• [Problem description]: Copy the data exactly, line for line.

(Saved data entries)
-- ==== Sys2Proof/Laws/Step.lean ====
section
/-! SUPPORT. What one step can do: the inversion lemma that step-level results cite. -/

namespace Sys2Proof.Machine

theorem step_of_fetch {s : State} {w : Word} (hr : s.run = .running) (hf : s.fetch = some w) :
    step s = exec (decode w) s := by
  simp only [step, hr, hf]

theorem step_of_fetch_none {s : State} (hr : s.run = .running) (hf : s.fetch = none) :
    step s = .next (s.faultedBy .fetchOutOfRange s.pc) := by
  simp only [step, hr, hf]
  rfl

/-- A step that answers a next state began in a running state, and either its fetch faulted or it
executed the instruction at `pc`. -/
theorem step_cases {s t : State} (h : step s = .next t) : s.run = .running ∧
    ((s.fetch = none ∧ t = s.faultedBy .fetchOutOfRange s.pc) ∨
      ∃ w, s.fetch = some w ∧ exec (decode w) s = .next t) := by
  cases hr : s.run with
  | halted => simp [step, hr] at h
  | faulted r => simp [step, hr] at h
  | running =>
    refine ⟨rfl, ?_⟩
    cases hf : s.fetch with
    | none =>
      rw [step_of_fetch_none hr hf] at h
      cases h
      exact .inl ⟨rfl, rfl⟩
    | some w => exact .inr ⟨w, rfl, step_of_fetch hr hf ▸ h⟩

/-- What executing an instruction can do: it faults and leaves everything but the run state, or it
completes, counts once, and changes at most its destination register, its stored word, `pc` and (halt)
the run state. -/
theorem exec_cases (i : Instr) (s : State) :
    (∃ f v, exec i s = .next (s.faultedBy f v) ∧ ¬ keepsInRange i s) ∨
    (keepsInRange i s ∧ ∃ regs pc mem,
      exec i s = .next
        { regs := regs, pc := pc, mem := mem, lwc := s.lwc,
          run := if i = .halt then .halted else s.run, count := s.count + 1 } ∧
      (∀ r : Reg, destOf? i ≠ some r → regs[r] = s.regs[r]) ∧
      (mem = s.mem ∨ ∃ a v, storeAddressOf? s i = some a ∧ 0 ≤ a ∧ a < s.lwc ∧
        mem = s.mem.put a.toNat v)) := by
  have hset : ∀ (d r : Reg) (v : Word), some d ≠ some r → (s.regs.set d v)[r] = s.regs[r] := by
    intro d r v hne
    have hdr : ¬ r = d := fun e => hne (by rw [e])
    simpa [State.readReg, State.writeReg, hdr] using State.readReg_writeReg s d r v
  cases i with
  | add a b d => exact .inr ⟨trivial, _, _, _, rfl, fun r h => hset d r _ h, .inl rfl⟩
  | nor a b d => exact .inr ⟨trivial, _, _, _, rfl, fun r h => hset d r _ h, .inl rfl⟩
  | lw a b off =>
    cases h : s.memRead (s.effectiveAddress a off) with
    | none =>
      have h' := (State.memRead_eq_none_iff _ _).1 h
      refine .inl ⟨_, _, execLw_outOfRange h b, fun hk => ?_⟩
      simp only [keepsInRange, State.effectiveAddress] at hk h'
      omega
    | some w =>
      have h' := (State.memRead_eq_some_iff _ _ _).1 h
      exact .inr ⟨⟨h'.1, h'.2.1⟩, _, _, _, execLw_inRange h b, fun r h => hset b r _ h, .inl rfl⟩
  | sw a b off =>
    by_cases h : s.inBounds (s.effectiveAddress a off) = true
    · have h' := (State.inBounds_iff _ _).1 h
      exact .inr ⟨h', _, _, _, execSw_inRange h b, fun _ _ => rfl,
        .inr ⟨_, _, rfl, h'.1, h'.2, rfl⟩⟩
    · exact .inl ⟨_, _, execSw_outOfRange h b, fun hk => h ((State.inBounds_iff _ _).2 hk)⟩
  | beq a b off =>
    by_cases h : s.inBounds (s.advance.branchTarget off) = true
    · exact .inr ⟨(State.inBounds_iff _ _).1 h, _, _, _, execBeq_inRange h a b, fun _ _ => rfl, .inl rfl⟩
    · exact .inl ⟨_, _, execBeq_outOfRange h a b, fun hk => h ((State.inBounds_iff _ _).2 hk)⟩
  | jalr a b =>
    by_cases h : s.jumpInBounds (s.jumpTarget a) = true
    · exact .inr ⟨(State.jumpInBounds_iff _ _).1 h, _, _, _, execJalr_inRange h b,
        fun r h => hset b r _ h, .inl rfl⟩
    · exact .inl ⟨_, _, execJalr_outOfRange h b, fun hk => h ((State.jumpInBounds_iff _ _).2 hk)⟩
  | halt => exact .inr ⟨trivial, _, _, _, rfl, fun _ _ => rfl, .inl rfl⟩
  | noop => exact .inr ⟨trivial, _, _, _, rfl, fun _ _ => rfl, .inl rfl⟩

end Sys2Proof.Machine
end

• [Answer for the task]:
-- ==== Sys2Proof/Laws/Step.lean ====
section
/-! SUPPORT. What one step can do: the inversion lemma that step-level results cite. -/

namespace Sys2Proof.Machine

theorem step_of_fetch {s : State} {w : Word} (hr : s.run = .running) (hf : s.fetch = some w) :
    step s = exec (decode w) s := by
  simp only [step, hr, hf]

theorem step_of_fetch_none {s : State} (hr : s.run = .running) (hf : s.fetch = none) :
    step s = .next (s.faultedBy .fetchOutOfRange s.pc) := by
  simp only [step, hr, hf]
  rfl

/-- A step that answers a next state began in a running state, and either its fetch faulted or it
executed the instruction at `pc`. -/
theorem step_cases {s t : State} (h : step s = .next t) : s.run = .running ∧
    ((s.fetch = none ∧ t = s.faultedBy .fetchOutOfRange s.pc) ∨
      ∃ w, s.fetch = some w ∧ exec (decode w) s = .next t) := by
  cases hr : s.run with
  | halted => simp [step, hr] at h
  | faulted r => simp [step, hr] at h
  | running =>
    refine ⟨rfl, ?_⟩
    cases hf : s.fetch with
    | none =>
      rw [step_of_fetch_none hr hf] at h
      cases h
      exact .inl ⟨rfl, rfl⟩
    | some w => exact .inr ⟨w, rfl, step_of_fetch hr hf ▸ h⟩

/-- What executing an instruction can do: it faults and leaves everything but the run state, or it
completes, counts once, and changes at most its destination register, its stored word, `pc` and (halt)
the run state. -/
theorem exec_cases (i : Instr) (s : State) :
    (∃ f v, exec i s = .next (s.faultedBy f v) ∧ ¬ keepsInRange i s) ∨
    (keepsInRange i s ∧ ∃ regs pc mem,
      exec i s = .next
        { regs := regs, pc := pc, mem := mem, lwc := s.lwc,
          run := if i = .halt then .halted else s.run, count := s.count + 1 } ∧
      (∀ r : Reg, destOf? i ≠ some r → regs[r] = s.regs[r]) ∧
      (mem = s.mem ∨ ∃ a v, storeAddressOf? s i = some a ∧ 0 ≤ a ∧ a < s.lwc ∧
        mem = s.mem.put a.toNat v)) := by
  have hset : ∀ (d r : Reg) (v : Word), some d ≠ some r → (s.regs.set d v)[r] = s.regs[r] := by
    intro d r v hne
    have hdr : ¬ r = d := fun e => hne (by rw [e])
    simpa [State.readReg, State.writeReg, hdr] using State.readReg_writeReg s d r v
  cases i with
  | add a b d => exact .inr ⟨trivial, _, _, _, rfl, fun r h => hset d r _ h, .inl rfl⟩
  | nor a b d => exact .inr ⟨trivial, _, _, _, rfl, fun r h => hset d r _ h, .inl rfl⟩
  | lw a b off =>
    cases h : s.memRead (s.effectiveAddress a off) with
    | none =>
      have h' := (State.memRead_eq_none_iff _ _).1 h
      refine .inl ⟨_, _, execLw_outOfRange h b, fun hk => ?_⟩
      simp only [keepsInRange, State.effectiveAddress] at hk h'
      omega
    | some w =>
      have h' := (State.memRead_eq_some_iff _ _ _).1 h
      exact .inr ⟨⟨h'.1, h'.2.1⟩, _, _, _, execLw_inRange h b, fun r h => hset b r _ h, .inl rfl⟩
  | sw a b off =>
    by_cases h : s.inBounds (s.effectiveAddress a off) = true
    · have h' := (State.inBounds_iff _ _).1 h
      exact .inr ⟨h', _, _, _, execSw_inRange h b, fun _ _ => rfl,
        .inr ⟨_, _, rfl, h'.1, h'.2, rfl⟩⟩
    · exact .inl ⟨_, _, execSw_outOfRange h b, fun hk => h ((State.inBounds_iff _ _).2 hk)⟩
  | beq a b off =>
    by_cases h : s.inBounds (s.advance.branchTarget off) = true
    · exact .inr ⟨(State.inBounds_iff _ _).1 h, _, _, _, execBeq_inRange h a b, fun _ _ => rfl, .inl rfl⟩
    · exact .inl ⟨_, _, execBeq_outOfRange h a b, fun hk => h ((State.inBounds_iff _ _).2 hk)⟩
  | jalr a b =>
    by_cases h : s.jumpInBounds (s.jumpTarget a) = true
    · exact .inr ⟨(State.jumpInBounds_iff _ _).1 h, _, _, _, execJalr_inRange h b,
        fun r h => hset b r _ h, .inl rfl⟩
    · exact .inl ⟨_, _, execJalr_outOfRange h b, fun hk => h ((State.jumpInBounds_iff _ _).2 hk)⟩
  | halt => exact .inr ⟨trivial, _, _, _, rfl, fun _ _ => rfl, .inl rfl⟩
  | noop => exact .inr ⟨trivial, _, _, _, rfl, fun _ _ => rfl, .inl rfl⟩

end Sys2Proof.Machine
end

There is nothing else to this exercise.